Cut adapt for Single end Sequences

Hello everyone,

Can anyone please help me with this?

I have single end demultiplexed sequences with primers in them. I am using cut adapt with the following command, but it’s not trimming the primers.

qiime cutadapt trim-single
–i-demultiplexed-sequences pe-33-single-end-demux.qza
–p-cores 500
–p-adapter ATTAGAWACCCBNGTAGTCC
–p-front GTGCCAGCMGCCGCGGTAA
–p-error-rate 0
–o-trimmed-sequences trimmed-seqs.qza
–verbose

the actual sequence of the primers are as follow:
Forward: GTGCCAGCMGCCGCGGTAA
Reverse: GGACTACNVGGGTWTCTAAT

Here is an example of the sequence that cut adapt generated after trimming.

GTGCCAGCAGCCGCGGTAATACGGAGGGTGCAAGCGTTAATCGGAATTACTGGGCGTAAAGCGCACGCAGGCGGTCTGTTAAGTCAGATGTGAAATCCCCGGGCTTAACCTGGGAACTGCATTTGAAACTGGCAGGCTTGAGTCTCGTAGAGGGGGGTAGAATTCCAGGTGTAGCGGTGAAATGCGTAGAGATCTGGAGGAATACCGGTGGCGAAGGCGGCCCCCTGGACGAAGACTGACGCTCAGGTGCGAAAGCGTGGGGAGCAAACAGGATTAGAAACCCTGGTAGTCC

Your help with this will be greatly appreciated. Thanks

Kind Regards
Ankush

Hi @Ankush_1,

If you search the forum you'll see that others have come across this issue. The secret is:

There are other good suggestions in that thread too.

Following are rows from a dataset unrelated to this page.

/-- Whether any piece lies in far memory (R221). -/
def anyFar (rs : List (Nat × List Piece)) : Bool :=
  rs.any fun r => r.2.any fun p => match p.loc with
    | .phys a => isFar a
    | _ => false
/-- A warp's access to host or peer memory waits while its context's injection is stopped (R385); a shadow or tiebreak runs
to its span's end (R335, R370). -/
def fabricStopped (s : State) (rs : List (Nat × List Piece)) : Bool :=
  decide (s.warp.regs.chkrole.toNat < 2) && (s.ctx s.warp.ctx).injectionStopped && rs.any fun r => r.2.any fun p => match p.loc with
    | .phys a => isHost a || isPeer a
    | _ => false

/-- The translations of pieces of an access noted as ones a TLB may hold (R417). -/
def State.noteUsed (s : State) (ctx : Nat) (want : Want) (ps : List Piece) : State :=
  ps.foldl (fun s p => match p.loc with
    | .phys a => s.noteXlate ctx p.va a want
    | _ => s) s
def State.noteAll (s : State) (want : Want) (rs : List (Nat × List Piece)) : State :=
  rs.foldl (fun s r => s.noteUsed s.warp.ctx want r.2) s

/-- The lanes of an access with their data words: one entry for each lane, or for each word of a wide
private access (R206). -/
def laneAccs (rs : List (Nat × List Piece)) (data : Nat → List Word) : List LaneAcc :=
  rs.flatMap fun r =>
    match r.2 with
    | [p] => [{ lane := r.1, va := p.va, pieces := [p], data := data r.1 }]
    | ps => ps.zipIdx.map fun q =>
      { lane := r.1, part := q.2, va := q.1.va, pieces := [q.1], data := [(data r.1).getD q.2 0] }
/-- The number of an entry among the values read. -/
def LaneAcc.key (l : LaneAcc) : Nat := 4 * l.lane + l.part

/-! ## Replay-log records of loads and atomics (R331) -/

/-- Whether every byte of an access lies in stable ranges of its grid, so that it is not logged. -/
def State.allStable (s : State) (rs : List (Nat × List Piece)) : Bool :=
  rs.all fun r => r.2.all fun p => match p.loc with
    | .phys _ => (s.grid s.warp.grid).stable.any fun q => decide (q.1 ≤ p.va) && decide (p.va + p.len ≤ q.1 + q.2)
    | _ => false

/-- Words cut into runs of `n`, one for each lane. -/
def perLane (n : Nat) : List Nat → List Word → List (Nat × List Word)
  | [], _ => []
  | l :: ls, ws => (4 * l, ws.take n) :: perLane n ls (ws.drop n)

/-- An access with a result of `n` words in each of its lanes, issued: an unchecked run leaves it
outstanding; a checked primary also keeps a place in its log for the values; a shadow or tiebreak takes
the values from the log, performs nothing, and stops where no record matches. -/
def State.issueLogged (s : State) (kind n : Nat) (lanes : List Nat) (a : Access) (k : State → Out) : Out :=
  match s.snap.chkrole with
  | 0 => k (s.addAccess a)
  | 1 =>
    let count := n * lanes.length
    let t := s.addAccess { a with logIdx := some s.warp.span.log.length }
    k (t.onWarp fun w => { w with span := { w.span with
      log := w.span.log ++ [⟨kind, List.replicate count 0⟩]
      used := w.span.used + 4 * (count + 1) } })
  | _ =>
    match s.warp.span.log with
    | r :: rest =>
      if r.kind = kind ∧ r.words.length = n * lanes.length then
        let t := s.addAccess { a with fromLog := true, lanes := [], got := perLane n lanes r.words, due := lanes.map (4 * ·) }
        k (t.onWarp fun w => { w with span := { w.span with log := rest } })
      else .next s.stopRun
    | [] => .next s.stopRun

/-! ## Store signatures and spans (R320, R324) -/

/-- One data word folded into SSIG in a checked run. -/
def State.foldStore (s : State) (x t : Word) : State :=
  s.onWarp fun w => if w.regs.chkrole = 0 then w else
    { w with
      regs := { w.regs with ssig := foldSig w.regs.ssig x t }
      span := { w.span with folds := w.span.folds + 1 } }
/-- The term of an address. -/
def sigTerm (va : Nat) : Word := BitVec.ofNat 32 (va / 4)
/-- The data words of the lanes folded in ascending lane order. -/
def State.foldLanes (s : State) (ls : List LaneAcc) : State :=
  ls.foldl (fun s l => l.data.zipIdx.foldl (fun s q => s.foldStore q.1 (sigTerm (l.va + 4 * q.2))) s) s

/-- A closing instruction ends its span in a checked run, with the store or arrival performed last
(R320, R275). -/
def State.closeSpan (s : State) (c : Closing) (last : Option Access) : State :=
  s.onWarp fun w => if w.regs.chkrole = 0 then w else
    { w with span := { w.span with ending := true, closing := c, last := last.map fun (a : Access) => { a with stamp := s.nextEntry } } }
/-- An opening instruction ends the span before it, unless it is the first of its span (R320). -/
def State.opensSpan (s : State) (k : Out) : Out :=
  if s.snap.chkrole ≠ 0 ∧ s.warp.span.groups ≠ 0 then .next { s with grp := { s.grp with ended := .spanEnd } } else k
/-- An escape of a checked primary (R337). -/
def State.escape (s : State) : State :=
  s.onWarp fun w => if w.regs.chkrole = 1 then { w with span := { w.span with escaped := true } } else w
/-- A scratch write of a checked primary (R336). -/
def State.scratchMark (s : State) : State :=
  s.onWarp fun w => if w.regs.chkrole = 1 then { w with span := { w.span with scratch := true } } else w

Also, you'll likely only need to enter in the forward primer, i.e. --p-front, often you'll not need to enter in the adapter sequence unless you expect read-through.

-Cheers!
-Mike

Hi Mike,

Thanks so much for the quick reply and guide.

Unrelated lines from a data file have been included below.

/-- The 64-bit register at an offset of BAR0, if there is one. -/
def State.bar64 (s : State) (off : Nat) : Option (BitVec 64) :=
  if off < 0x10000 then s.dev.reg64 s.dtb off
  else if 0x30000 ≤ off ∧ off < 0x38000 then
    (s.preq ((off - 0x30000) / 0x800) ((off - 0x30000) % 0x800 / 8)).map fun e => ofNat64 e.bits
  else if 0x38000 ≤ off ∧ off < 0x38000 + 16 * 512 ∧ off % 16 = 0 then
    some ((SMap.get s.peers ((off - 0x38000) / 16) {}).mac.setWidth 64)
  else if 0xA0000 ≤ off ∧ off < 0xB8000 ∧ off % 128 < 64 then
    some ((SMap.get (s.core ((off - 0xA0000) / 128)).pmc (off % 128 / 8) 0).setWidth 64)
  else if 0xB8000 ≤ off ∧ off < 0xC0000 ∧ off % 128 < 64 then
    some ((SMap.get s.l2pmc (8 * ((off - 0xB8000) / 128) + off % 128 / 8) 0).setWidth 64)
  else if 0x1000000 ≤ off ∧ off < 0x1000000 + 4095 * 4096 then
    (s.ctx ((off - 0x1000000) / 4096)).reg64 (off % 4096)
  else none
/-- The 32-bit register at an offset of BAR0; an unimplemented offset reads 0 (R443). -/
def State.bar32 (s : State) (off : Nat) : Word :=
  if off < 0x10000 then s.dev.reg32 off
  else if off < 0x20000 then s.relReg (off - 0x10000)
  else if off < 0x30000 then
    let d := (off - 0x20000) / 0x4000
    let c := (off - 0x20000) % 0x4000 / 4
    if c = 4095 then 0 else BitVec.ofNat 32 (s.vsctx d c)
  else if 0x38000 ≤ off ∧ off < 0x38000 + 16 * 512 then
    if off % 16 = 8 then (SMap.get s.peers ((off - 0x38000) / 16) {}).word2 else 0
  else if 0x40000 ≤ off ∧ off < 0x80000 then
    let o := off - 0x40000
    match (s.errTable (o / 0x10000) (o % 0x10000 / 0x2000))[o % 0x2000 / 32]? with
    | some e => e.words.getD (o % 32 / 4) 0
    | none => 0
  else if 0x80000 ≤ off ∧ off < 0x80000 + 8 * 1388 then
    (s.suspectWords ((off - 0x80000) / 8)).getD (off % 8 / 4) 0
  else if 0x90000 ≤ off ∧ off < 0x90000 + 16 * 768 then (s.core ((off - 0x90000) / 16)).achk (off % 16 / 4)
  else if 0xA0000 ≤ off ∧ off < 0xB8000 ∧ 64 ≤ off % 128 ∧ off % 128 < 96 then
    SMap.get (s.core ((off - 0xA0000) / 128)).pmcsel ((off % 128 - 64) / 4) 0
  else if 0xB8000 ≤ off ∧ off < 0xC0000 ∧ 64 ≤ off % 128 ∧ off % 128 < 96 then
    SMap.get s.l2pmcsel (8 * ((off - 0xB8000) / 128) + (off % 128 - 64) / 4) 0
  else if 0xC0000 ≤ off ∧ off < 0xC4000 then
    if off = 0xC0000 then Config.certLength
    else BitVec.ofNat 32 (wordOfBytes ((List.range 4).map fun i => Config.certByte (off - 0xC0004 + i)))
  else if 0x800000 ≤ off ∧ off < 0x1000000 then BitVec.ofNat 32 (s.dev.loader.readNat (off - 0x800000) 4)
  else if 0x1000000 ≤ off ∧ off < 0x1000000 + 4095 * 4096 then s.ctxReg32 ((off - 0x1000000) / 4096) (off % 4096)
  else 0
/-- The word that a host read of 32 bits at an offset of BAR0 returns. -/
def State.barRead (s : State) (off : Nat) : Word :=
  if off % 4 ≠ 0 then 0
  else match s.bar64 (off / 8 * 8) with
    | some v => if off % 8 = 0 then loHalf v else hiHalf v
    | none => s.bar32 off

/-! ## Writing BAR0: the registers with no behaviour of their own -/

/-- A value held between two bounds. -/
def clamp (lo hi x : Nat) : Nat := max lo (min hi x)
/-- The bits of a queue's configuration, and an address that is a multiple of 4,096. -/
def cfgMask (v : Word) : BitVec 64 := (v &&& 0xFFFF001F).setWidth 64
def pageMask (v : BitVec 64) : BitVec 64 := v &&& 0xFFFFFFFFFFFFF000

I tried it this way and it worked fine. Though I can still see many of sequences with primer in the front. Not sure why it's not working. Attached is the snapshot of the rep seq table.

Kind Regards
Ankush

I had just noticed that you had set:

I would not recommend doing this as you will "see" your primers in the output. The problem is that you are not allowing for any error within the span of the primer sequence. Unless you allow for some errors / mismatches / indels (default is 10%), they will not be trimmed from the sequence as you are requiring the match to be exact. For example, the second sequence has a 1 bp mismatch to the primer. Sequence 5 and 6 are missing a base

P: GTGCCAGCMGCCGCGGTAA
2: GTGCCGGCAGCCGCGGTAA
5: GTGCCAGC--GCCGCGGTAA
6: GTG--CAGCAGCCGCGGTAA

Note: the M-A is not a mismatch with --p-match-adapter-wildcards set, as M represents A or C.

Also, I had mentioned there are other tricks in that thread I linked. For example you can set --p-discard-untrimmed as outlined in that very same thread, here.

So leave --p-error-rate as default and set --p-discard-untrimmed.

-Mike

2 Likes

Hi Mike,

Thanks a lot for correcting me and sorry I didn’t go through that thread thoroughly. It was really helpful. I was a bit rushing.

I use the parameters you recommended and it worked well.

Also, when I increased the error rate to 0.2, I was able to retain slightly more sequences as discussed in that thread.

Once again thanks for your help. Cheers

Kind Regards
Ankush

1 Like

This topic was automatically closed 31 days after the last reply. New replies are no longer allowed.